15. Property rights of third parties

15.1
OEGE Trading warrants that in connection with the provision of the contractually agreed services under contracts pursuant to Section 2. of the GTC no third party property rights within the Federal Republic of Germany and the European Union are infringed. Protective rights within the meaning of this provision and the GTC are in particular, but not conclusively, patent rights, utility model rights, design rights/taste model rights, copyrights, trademark rights as well as the so-called supplementary performance protection under the German Unfair Competition Act (UWG).

15.2
In case of orders placed outside the Federal Republic of Germany and the EU, the respective Buyer is obliged to check, prior to a conclusion of a purchase contract and prior to delivery by OEGE Trading, whether the goods from the order placed with OEGE Trading may be offered, advertised, imported into or otherwise marketed in the respective delivery destination country and/or country of sale to end customers in compliance with the property rights applicable to the respective country.
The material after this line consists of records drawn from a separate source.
/-- Settles O15: BIND by what it reads and where the descriptor stands in the line, UNBIND by the slot's number. -/
theorem bindingEditsTheObject : Obligations.BindingEditsTheObject := by
  unfold Obligations.BindingEditsTheObject
  intro s sd d a b h hreg x y
  refine ⟨fun v w r point line u ds hx hy hv hr hlen ho hds => ?_, fun hx => ?_⟩
  · rw [show exec (.bind d a b) s = execBind d a b s from rfl, execBind_of h hreg hx hy hv hr hlen ho hds]
    refine ⟨fun n hn => ?_, fun he hscope hf => ?_, fun n z he hscope hf hwait hw => ?_⟩
    · rw [bindSlot_held hn]
      rfl
    · rw [(bindSlot_new he hscope).1 hf]
      rfl
    · rw [(bindSlot_new he hscope).2 n z hf hwait hw]
      rfl
  · rw [show exec (.unbind a b) s = execUnbind a b s from rfl, execUnbind_of h (fun hs => (hreg hs).2) hx]
    refine ⟨fun z hy hz => ?_, fun z hy hz => ?_, fun hy hne => ?_⟩
    · rw [if_pos hy, hz]
      rfl
    · have hlarge : ¬ y.toNat ≤ 7 := by rw [hy]; decide
      rw [if_neg hlarge, if_pos hy, hz]
      rfl
    · rw [if_neg (Nat.not_le.2 hy), if_neg hne]
      rfl

end Sys2Proof.Machine
end

section
/-!
LAW. BINIT, BARRIVE, BWAIT, BARW and BTEST: what each word makes of the record that it reads, and what a word that waits
makes of the record's state and phase (R141 to R147). Settles O16.
-/

namespace Sys2Proof.Machine

/-! ### The side's wait, and the end of a word of BAR -/

section
variable {u z : State} {d : BitVec 5} {c : BitVec 3} {w : BarWait} {v : Word}

theorem barWaiting_discardWait (s : State) : barWaiting (discardWait s) = barWaiting s := by
  cases h : s.issue.side with
  | scalar => rw [discardWait_scalar h]; rfl
  | vector => rw [discardWait_vector s h]

theorem setBarWaiting_cs (u : State) (b : Option BarWait) : (setBarWaiting u b).hart.cs = u.hart.cs := by
  unfold setBarWaiting
  split <;> rfl

theorem xWrite_cs (u : State) (r : Nat) (v : Word) : (xWrite u r v).hart.cs = u.hart.cs := by
  unfold xWrite
  split
  · exact gWrite_cs u.hart r v
  · exact hWrite_cs u.hart r v

/-- Outside timed regions a word of BAR ends as any word with a result does, and its side waits no longer. -/
theorem retireBar_untimed (h : u.hart.cs.hstat.timed = false) : retireBar u d v = xgave (setBarWaiting u none) d v := by
  rw [retireBar, varyTime_untimed, xgave]
  rw [retire_timed, xWrite_cs, setBarWaiting_cs, h]

theorem barResult_eq (st : BarStatus) (tok : Bool) : barResult st tok = BitVec.ofNat 64 (2 * st.code + tok.toNat) := by
  rw [barResult, Nat.mul_comm]

/-- A word that acquires retires with its report where the acquiring action has nothing to wait for (R145). -/
theorem acquireAndRetire_of (hw : sideBusy z = false ∧ sideHeld (acquireSide z c.toNat) = false) :
    acquireAndRetire z d c w =
      retireBar (acquireSide z c.toNat) d (barResult (if w.stage == .last then .last else .released) w.tok) := by
  obtain ⟨hbusy, hheld⟩ := hw
  rw [acquireAndRetire, if_neg (ne_true_of_eq_false hbusy), if_neg (ne_true_of_eq_false hheld)]

end

/-! ### BINIT -/

section
variable {s u : State} {sd : Side} {d a b : BitVec 5} {c : BitVec 3} {l : Located} {r : BarRecord} (h : Issuing s sd)
  (hreg : sd = .vector → d.toNat < 16 ∧ a.toNat < 16 ∧ b.toNat < 16) (hc : c.toNat ≤ 5)
include h hreg hc

/-- Either side admits the scope and the three registers of the word. -/
theorem threeFields_ok : (isScope c && xOk s [d, a, b]) = true := by
  rw [isScope_of hc, xOk_all h.side (by simpa using hreg)]
  rfl

/-- BINIT with a count in range, once it has read its record. -/
theorem execBinit_of (hread : readBarrier (discardWait s) (xRead s a.toNat).toNat c.toNat true = .ok (l, r, u))
    (hn : (xRead s b.toNat).toNat < 2 ^ 24) : execBinit d a b c s = finish (discardWait s)
      (if r.st == .filling then .ok (retireBar u d 1)
       else (writeBarrier u (xRead s a.toNat).toNat c.toNat
         (BarRecord.init (xRead s b.toNat).toNat c.toNat u.hart.launch.toNat) true).map (retireBar · d 0)) := by
  rw [execBinit, h.runShared (threeFields_ok h hreg hc), xRead_discardWait, xRead_discardWait]
  dsimp only [bind, Except.bind]
  rw [hread]
  dsimp only
  rw [if_neg (Nat.not_le.2 hn)]
  rfl

end

/-! ### Arrivals (R143, R145) -/

/-- What follows an arrival that was counted: the last one acquires, and another waits if `wait` says so. -/
def afterArrival (z : State) (d : BitVec 5) (c : BitVec 3) (wait tok : Bool) (st : BarStatus) : State :=
  if st == .last then acquireAndRetire z d c { d := d.toNat, tok := tok, p := z.issue.p, stage := .last, once := !wait }
  else if wait then stall (setBarWaiting z (some { d := d.toNat, tok := tok, p := z.issue.p }))
  else retireBar z d (barResult st tok)

theorem arrive_aborted {r : BarRecord} (h : r.st = .aborted) : r.arrive = (r, .aborted) := by
  rw [BarRecord.arrive, h]
  rfl

theorem arrive_notLast {r : BarRecord} (h : r.st ≠ .aborted) (hn : r.arrived + 1 < r.count) :
    r.arrive = ({ r with arrived := r.arrived + 1, st := .filling }, .arrived) := by
  rw [BarRecord.arrive, if_neg (by simpa using h), if_pos hn]

theorem arrive_last {r : BarRecord} (h : r.st ≠ .aborted) (hn : r.count ≤ r.arrived + 1) :
    r.arrive = ({ r with arrived := 0, phase := !r.phase, st := .armed }, .last) := by
  rw [BarRecord.arrive, if_neg (by simpa using h), if_neg (Nat.not_lt.2 hn)]

section
variable {s u p z : State} {d a : BitVec 5} {c : BitVec 3} {l : Located} {r r' : BarRecord} {st : BarStatus} {wait : Bool}
  (hread : readBarrier s (xRead s a.toNat).toNat c.toNat false = .ok (l, r, u)) (hpub : publishSide u c.toNat = .ok p)
  (hheld : sideHeld p = false)
include hread hpub hheld

/-- An arrival once it has read its record and its side's writes are published goes by how the record takes it. -/
theorem arriveAt_of (harrive : r.arrive = (r', st)) : arriveAt s d a c wait =
    if st == .aborted then .ok (retireBar p d (barResult st r.phase))
    else (writeBarrier p (xRead s a.toNat).toNat c.toNat r' false).map (afterArrival · d c wait r.phase st) := by
  rw [arriveAt]
  dsimp only [bind, Except.bind]
  rw [hread]
  dsimp only
  rw [hpub]
  dsimp only
  rw [if_neg (ne_true_of_eq_false hheld), harrive]
  cases writeBarrier p (xRead s a.toNat).toNat c.toNat r' false with
  | error => rfl
  | ok z => simp only [Except.map, afterArrival, apply_ite Except.ok]

theorem arriveAt_aborted (hst : r.st = .aborted) :
    arriveAt s d a c wait = .ok (retireBar p d (barResult .aborted r.phase)) :=
  arriveAt_of hread hpub hheld (arrive_aborted hst)

/-- An arrival that is not the last counts itself. -/
theorem arriveAt_notLast (hst : r.st ≠ .aborted) (hn : r.arrived + 1 < r.count)
    (hz : writeBarrier p (xRead s a.toNat).toNat c.toNat { r with arrived := r.arrived + 1, st := .filling } false = .ok z) :
    arriveAt s d a c wait = .ok (afterArrival z d c wait r.phase .arrived) := by
  rw [arriveAt_of hread hpub hheld (arrive_notLast hst hn), hz]
  rfl

/-- The last arrival turns the phase, acquires and reports LAST, whether or not the word would wait. -/
theorem arriveAt_last (hst : r.st ≠ .aborted) (hn : r.count ≤ r.arrived + 1)
    (hz : writeBarrier p (xRead s a.toNat).toNat c.toNat { r with arrived := 0, phase := !r.phase, st := .armed } false =
      .ok z) (hw : sideBusy z = false ∧ sideHeld (acquireSide z c.toNat) = false) :
    arriveAt s d a c wait = .ok (retireBar (acquireSide z c.toNat) d (barResult .last r.phase)) := by
  rw [arriveAt_of hread hpub hheld (arrive_last hst hn), hz]
  exact congrArg Except.ok (acquireAndRetire_of hw)

end

/-! ### Looks at the phase (R143, R147) -/

/-- What BWAIT and BTEST make of the record `r` that they read with the token `tok`; `pending` is the state of a word that
finds its own phase. -/
def afterLook (u : State) (d : BitVec 5) (c : BitVec 3) (r : BarRecord) (w : BarWait) (pending : State) : State :=
  if r.st == .aborted then retireBar u d (barResult .aborted w.tok)
  else if r.phase != w.tok then acquireAndRetire u d c { w with stage := .released }
  else pending

section
variable {u pending : State} {d : BitVec 5} {c : BitVec 3} {r : BarRecord} {w : BarWait}

theorem afterLook_aborted (hst : r.st = .aborted) :
    afterLook u d c r w pending = retireBar u d (barResult .aborted w.tok) := by
  rw [afterLook, hst]
  rfl

theorem afterLook_released (hst : r.st ≠ .aborted) (hp : r.phase ≠ w.tok)
    (hw : sideBusy u = false ∧ sideHeld (acquireSide u c.toNat) = false) :
    afterLook u d c r w pending = retireBar (acquireSide u c.toNat) d (barResult .released w.tok) := by
  rw [afterLook, if_neg (by simpa using hst), if_pos (by simpa using hp), acquireAndRetire_of hw]
  rfl

theorem afterLook_pending (hst : r.st ≠ .aborted) (hp : r.phase = w.tok) : afterLook u d c r w pending = pending := by
  rw [afterLook, if_neg (by simpa using hst), if_neg (by simpa using hp)]

end

/-- A word that waits for its phase looks at the record's state and phase alone. -/
theorem continueBar_phase {s u : State} {d a : BitVec 5} {c : BitVec 3} {l : Located} {v : Nat} {w : BarWait}
    (hw : w.stage = .phase) (hread : barrierBytes s (xRead s a.toNat).toNat c.toNat = .ok (l, v, u)) :
    continueBar s d a c w =
      if bytesAt v 8 4 / 2 % 4 = 3 then .ok (retireBar u d (barResult .aborted w.tok))
      else if (bytesAt v 8 4 % 2 == 1) != w.tok then .ok (acquireAndRetire u d c { w with stage := .released })
      else .error .wait := by
  rw [continueBar, if_pos (by rw [hw]; rfl), phaseTurn]
  dsimp only [bind, Except.bind]
  rw [hread]

/-! ### The words that arrive or wait -/

section
variable {s u : State} {sd : Side} {d a b : BitVec 5} {c : BitVec 3} {l : Located} {r : BarRecord} {w : BarWait}
  (h : Issuing s sd) (hreg : sd = .vector → d.toNat < 16 ∧ a.toNat < 16 ∧ b.toNat < 16) (hc : c.toNat ≤ 5)

section
include h hreg hc

/-- Either side admits the scope and the two registers of an arrival. -/
theorem twoFields_ok : (isScope c && xOk s [d, a]) = true := by
  rw [isScope_of hc, xOk_of h.side fun hs => ⟨(hreg hs).1, (hreg hs).2.1⟩]
  rfl

theorem execBarrive_arrives (hnone : barWaiting s = none) :
    execBarrive d a c s = finish (discardWait s) (arriveAt (discardWait s) d a c false) := by
  rw [execBarrive, h.runShared (twoFields_ok h hreg hc), barWaiting_discardWait, hnone]

theorem execBarw_arrives (hnone : barWaiting s = none) :
    execBarw d a c s = finish (discardWait s) (arriveAt (discardWait s) d a c true) := by
  rw [execBarw, h.runShared (twoFields_ok h hreg hc), barWaiting_discardWait, hnone]

theorem execBarw_continues (hwait : barWaiting s = some w) :
    execBarw d a c s = finish (discardWait s) (continueBar (discardWait s) d a c w) := by
  rw [execBarw, h.runShared (twoFields_ok h hreg hc), barWaiting_discardWait, hwait]

theorem execBwait_continues (hwait : barWaiting s = some w) :
    execBwait d a b c s = finish (discardWait s) (continueBar (discardWait s) d a c w) := by
  rw [execBwait, h.runShared (threeFields_ok h hreg hc), barWaiting_discardWait, hwait]

end

/-- The wait of a word that has not arrived, for the other phase of the token that it is given. -/
def givenWait (s : State) (d b : BitVec 5) : BarWait :=
  { d := d.toNat, tok := (xRead s b.toNat).getLsbD 0, p := s.issue.p, arrived := false }

variable (hnone : barWaiting s = none)
  (hread : readBarrier (discardWait s) (xRead s a.toNat).toNat c.toNat false = .ok (l, r, u))
include h hreg hc hnone hread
OEGE Trading does not carry out any examination of the respective property right situation. This is the duty of the Buyer.

15.3
The Buyer shall indemnify OEGE Trading against all claims of third parties arising from and in connection with the infringement of Intellectual Property Rights, which are asserted against OEGE Trading in breach of the obligation under 15.2. This indemnification refers to all expenses, damages and costs including costs for own and third party legal counsel.

16. Jurisdiction and Place of Performance

16.1
Provided that Customer is a merchant or entrepreneur, the place of jurisdiction shall be the registered office of OEGE Trading; however, OEGE Trading shall also be entitled to sue Customer at its registered office.

16.2
Unless otherwise stated in the order confirmation, OEGE Trading’s place of business shall be the place of performance.

17. Final provisions

17.1
German law shall apply to the conclusion and execution of all contracts.

17.2
The provisions of the United Nations Convention on Contracts for the International Sale of Goods (CISG) shall expressly not apply.

17.3
The contract shall be governed by the laws of the Federal Republic of Germany.

17.4
If one or more provisions of these Terms and Conditions are invalid, this does not entail the invalidity of the entire contract. The invalid provision shall be replaced by the applicable statutory provision.